/-- A frame without inputs brings no resolution. -/
theorem declareSettled_unresolved {k : FrameIndex} {s : State} (h : s.tly.inputs = none ∨ ∃ i, s.tly.inputs = some i ∧ i.frame ≠ k) :
    declareSettled k s = ready s := by
  obtain ⟨htly, -⟩ := ready_leaves s
  have hrun : handOverMap k s = ready s := by
    change runResolution k (ready s) = _
    unfold runResolution
    rcases h with h | ⟨i, hi, hk⟩
    · rw [htly, h]
    · rw [htly, hi]
      exact if_neg hk
  rw [declareSettled, hrun]
  unfold tellResolution
  rcases h with h | ⟨i, hi, hk⟩
  · rw [htly, h]
  · rw [htly, hi]
    exact if_neg hk

/-- A resolution told to the CSI writes nothing while the mirrors are held or a rewrite is in progress. -/
theorem onResolution_csi (f : FrameIndex) (l : Label) (s : State) : (onResolution f l s).csi.writeIndex = s.csi.writeIndex ∧
    (onResolution f l s).csi.gap = s.csi.gap ∧ (onResolution f l s).csi.saturated = s.csi.saturated ∧ (onResolution f l s).csi.notice = s.csi.notice ∧
    (s.csi.mirror.freeze ≠ .live ∨ s.csi.mirror.writing ≠ none → (onResolution f l s).store = s.store) ∧
    (onResolution f l s).tly = s.tly ∧ (onResolution f l s).xpe = s.xpe := by
  unfold onResolution
  split
  · exact ⟨rfl, rfl, rfl, rfl, fun _ => rfl, rfl, rfl⟩
  · split
    · next hlive =>
      split
      · next hw => exact ⟨rfl, rfl, rfl, rfl, fun h => absurd hw (h.resolve_left fun hn => hn hlive), rfl, rfl⟩
      · exact ⟨rfl, rfl, rfl, rfl, fun _ => rfl, rfl, rfl⟩
    · exact ⟨rfl, rfl, rfl, rfl, fun _ => rfl, rfl, rfl⟩

/-- What a boundary's sample leaves of the TLY. -/
def tallyRest (s : State) : Vector Channel 64 × BitVec 64 × BitVec 64 × Nat := (s.tly.channels, s.tly.prevDepth, s.tly.prevLoop, s.tly.portFrames)

theorem tallyRest_of {s t : State} (h : t.tly = s.tly) : tallyRest t = tallyRest s := by rw [tallyRest, h, tallyRest]

theorem tallyRest_eq {s t : State} (h : tallyRest t = tallyRest s) : t.tly.channels = s.tly.channels ∧ t.tly.prevDepth = s.tly.prevDepth ∧
    t.tly.prevLoop = s.tly.prevLoop ∧ t.tly.portFrames = s.tly.portFrames := by
  simpa only [tallyRest, Prod.mk.injEq] using h

theorem sampleGpi_tallyRest (gpi : BitVec 16) (i : Fin 16) (s : State) : tallyRest (sampleGpi gpi i s) = tallyRest s := by
  simp only [sampleGpi]
  split
  · rfl
  · split
    · rw [tallyRest, (reportNow_frame _ _).2.2.2.2.1]
      rfl
    · rfl

theorem sampleInputs_tallyRest (gpi : BitVec 16) (s : State) : tallyRest (sampleInputs gpi s) = tallyRest s := by
  have hfold : tallyRest ((List.finRange 16).foldl (fun x i => sampleGpi gpi i x) s) = tallyRest s :=
    foldl_keeps tallyRest _ (fun x i => sampleGpi_tallyRest gpi i x) _ s
  simpa only [sampleInputs, tallyRest] using hfold

/-- A boundary with a DOWN fabric link, outside HALTED, declares its frame settled. -/
theorem downBoundary_settles (gpi : BitVec 16) {s : State} (hlink : s.xpe.link = .down) (hrun : s.runState ≠ .halted) :
    ∃ u, scalerBoundary gpi s = declareSettled (s.rtu.frame + 1) u ∧
      u.tly.inputs = some { frame := s.rtu.frame + 1, sample := gpi, snapshot := s.tke.incoming } ∧ u.xpe.dests = s.xpe.dests ∧
      tallyRest u = tallyRest s ∧ u.rtu.frame = s.rtu.frame + 1 := by
  have ho := Boundaries.opened_leaves s
  rw [Boundaries.scalerBoundary_stages]
  generalize Boundaries.opened s = x at ho
  have hrouter := Boundaries.compareCues_router x
  have hclock := FrameTime.compareCues_clock x
  have hframe : (compareCues x).rtu.frame = s.rtu.frame + 1 := (congrArg Rtu.frame hclock :).trans ho.frame
  have htly : (compareCues x).tly = s.tly := by rw [(compareCues_frame x).2.2.1, ho.tly]
  have hincoming : (compareCues x).tke.incoming = s.tke.incoming := by rw [(compareCues_frame x).2.2.2.1, ho.incoming]
  have hstate : (compareCues x).runState = s.runState := by rw [(compareCues_frame x).2.1, ho.runState]
  rw [ho.xpe] at hrouter
  generalize compareCues x = v at *
  have hc := Boundaries.closed_leaves gpi v
  have hrest : tallyRest (Boundaries.closed gpi v) = tallyRest v := by
    rw [tallyRest_of (s := sampleInputs gpi v) (by simp [Boundaries.closed]), sampleInputs_tallyRest]
  generalize Boundaries.closed gpi v = w at *
  have hwxpe := hc.xpe
  rw [hrouter] at hwxpe
  have hwlink : w.xpe.link = .down := by rw [hwxpe]; exact hlink
  have hwrun : ¬ w.runState = .halted := by rw [hc.runState, hstate]; exact hrun
  have hwframe : w.rtu.frame = s.rtu.frame + 1 := by rw [hc.rtu, hframe]
  refine ⟨{ w with xpe := { w.xpe with pingWait := true } }, ?_, ?_, by rw [hwxpe], hrest.trans (tallyRest_of htly), hwframe⟩
  · unfold xpeBoundary
    rw [hwlink]
    dsimp only
    rw [if_neg hwrun, hwframe]
  · rw [hc.inputs, hframe, hincoming]

/-- Settles O59: the chains that the resolution follows are the statement's, and its flags are told before the mirrors. -/
theorem downBoundaryResolvesTallies : Obligations.DownBoundaryResolvesTallies := by
  unfold Obligations.DownBoundaryResolvesTallies
  intro settles
  have hsettles : ∀ {gpi incoming frame s t}, Resolved gpi incoming frame s t → settles gpi incoming frame s t := by
    intro gpi incoming frame s t h
    obtain ⟨hframes, hplain, hcolours, hflags⟩ := resolved_settles h
    obtain ⟨hfree, hfollow, himage⟩ := resolved_drives h
    have hshown : ∀ c : Fin 64, s.tly.channels[c].shown t.tly.tally = (match s.tly.channels[c].force, s.tly.channels[c].source with
        | some f, _ => f
        | none, none => 0
        | none, some x => t.tly.tally[x] &&& s.tly.channels[c].mask) := by
      intro c
      unfold Channel.shown
      cases s.tly.channels[c].force <;> cases s.tly.channels[c].source <;> rfl
    refine ⟨hframes, hplain, hcolours, hflags, fun c hc => ?_, hfollow, himage⟩
    have hthis := hfree c hc
    rw [hshown c] at hthis
    exact hthis
  have hdeclared : ∀ {k s i}, s.tly.inputs = some i → i.frame = k → Resolved i.sample i.snapshot k s (declareSettled k s) := by
    intro k s i hi hk
    obtain ⟨htly, hxpe, -⟩ := ready_leaves s
    have hr := resolve_resolved i (ready s)
    obtain ⟨-, -, -, -, -, ttly, txpe⟩ := onResolution_csi s.rtu.frame s.rtu.label (resolve i (ready s))
    rw [declareSettled_resolves hi hk]
    generalize onResolution s.rtu.frame s.rtu.label (resolve i (ready s)) = t at ttly txpe
    generalize resolve i (ready s) = v at *
    obtain ⟨hframes, htally, hdepth, hloop, houtputs, himage⟩ := hr
    have hdest : ∀ d, t.dest d = v.dest d := fun d => by rw [State.dest, txpe, State.dest]
    rw [htly] at hframes houtputs himage
    rw [hxpe] at htally hdepth hloop
    rw [hk] at houtputs
    exact ⟨by rw [ttly, hframes], by rw [ttly, htally], fun d => by rw [hdest, hdepth], fun d => by rw [hdest, hloop], by rw [ttly, houtputs],
      by rw [ttly, himage]⟩
  refine ⟨fun k s i hi hk => ?_, fun k s h => ?_, fun gpi s hlink hrun => ?_⟩
  · intro t
    have hres : Resolved i.sample i.snapshot k s t := hdeclared hi hk
    refine ⟨hsettles hres, ?_⟩
    intro told
    obtain ⟨htly, hxpe, hcsi, hstore, hrtu⟩ := ready_leaves s
    have ht : t = onResolution s.rtu.frame s.rtu.label (resolve i (ready s)) := declareSettled_resolves hi hk
    obtain ⟨hwrite, hgap, hsat, hnotice, hquiet, ttly, txpe⟩ := onResolution_csi s.rtu.frame s.rtu.label (resolve i (ready s))
    rw [← ht] at hwrite hgap hsat hnotice hquiet ttly txpe
    have hjournal := resolve_told i (ready s)
    have hmirror : (resolve i (ready s)).csi.mirror = s.csi.mirror := by rw [← hcsi]; simp
    have hprev := resolve_tly i (ready s)
    rw [driveLamps_tly, writeResolution_tly] at hprev
    have hflags := resolve_resolved i (ready s)
    generalize resolve i (ready s) = v at *
    have hdest : ∀ d, v.dest d = t.dest d := fun d => by rw [State.dest, State.dest, txpe]
    have htold : told = (List.finRange 64).foldl (toldFlags s.tly.prevDepth s.tly.prevLoop (fun d => (t.dest d).depth) (fun d => (t.dest d).loop)
      s.rtu.frame s.rtu.label) s := rfl
    have hv : journal v = journal told := by
      rw [hjournal, htold, htly, hrtu]
      simp only [hdest]
      generalize List.finRange 64 = l
      exact Journal.foldl_journal (journal_of hcsi hstore) (fun x y d h => toldFlags_journal h _ _ _ _ _ _ d) l
    clear_value t told
    obtain ⟨vcsi, vstore⟩ := journal_eq hv
    refine ⟨fun d => ?_, ⟨v, vcsi, vstore, ht⟩, fun h => (hquiet (by rw [hmirror]; exact h)).trans vstore, by rw [hwrite, vcsi], by rw [hgap, vcsi],
      by rw [hsat, vcsi], by rw [hnotice, vcsi]⟩
    rw [ttly, hprev, ← hdest, hflags.depth, hflags.loop]
    exact ⟨rfl, rfl⟩
  · obtain ⟨htly, hxpe, hcsi, hstore, -⟩ := ready_leaves s
    rw [declareSettled_unresolved h]
    exact ⟨htly, hxpe, hcsi, hstore⟩
  · obtain ⟨u, hu, hinputs, hdests, hrest, hframe⟩ := downBoundary_settles gpi hlink hrun
    obtain ⟨hchannels, hdepth, hloop, hframes⟩ := tallyRest_eq hrest
    obtain ⟨rframes, rtally, rdepth, rloop, routputs, rimage⟩ := hdeclared hinputs rfl
    rw [hframes] at rframes
    rw [hdests] at rtally rdepth rloop
    rw [hchannels] at routputs rimage
    have hexec : exec (.frameBoundary gpi) s = .next (declareSettled (s.rtu.frame + 1) u) := Registers.next_congr hu
    refine ⟨u, hexec, ?_, hinputs, hdests, hchannels, hdepth, hloop, hframe⟩
    generalize declareSettled (s.rtu.frame + 1) u = t at *
    exact hsettles ⟨rframes, rtally, rdepth, rloop, routputs, rimage⟩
* * * * *
» **Task goal**: What you return should be exactly the lines above, starting at the one with "have ht : t" and ending at the one with "have hdest : ∀ d, v.dest", and nothing else.

» **Result below**:
    have ht : t = onResolution s.rtu.frame s.rtu.label (resolve i (ready s)) := declareSettled_resolves hi hk
    obtain ⟨hwrite, hgap, hsat, hnotice, hquiet, ttly, txpe⟩ := onResolution_csi s.rtu.frame s.rtu.label (resolve i (ready s))
    rw [← ht] at hwrite hgap hsat hnotice hquiet ttly txpe
    have hjournal := resolve_told i (ready s)
    have hmirror : (resolve i (ready s)).csi.mirror = s.csi.mirror := by rw [← hcsi]; simp
    have hprev := resolve_tly i (ready s)
    rw [driveLamps_tly, writeResolution_tly] at hprev
    have hflags := resolve_resolved i (ready s)
    generalize resolve i (ready s) = v at *
    have hdest : ∀ d, v.dest d = t.dest d := fun d => by rw [State.dest, State.dest, txpe]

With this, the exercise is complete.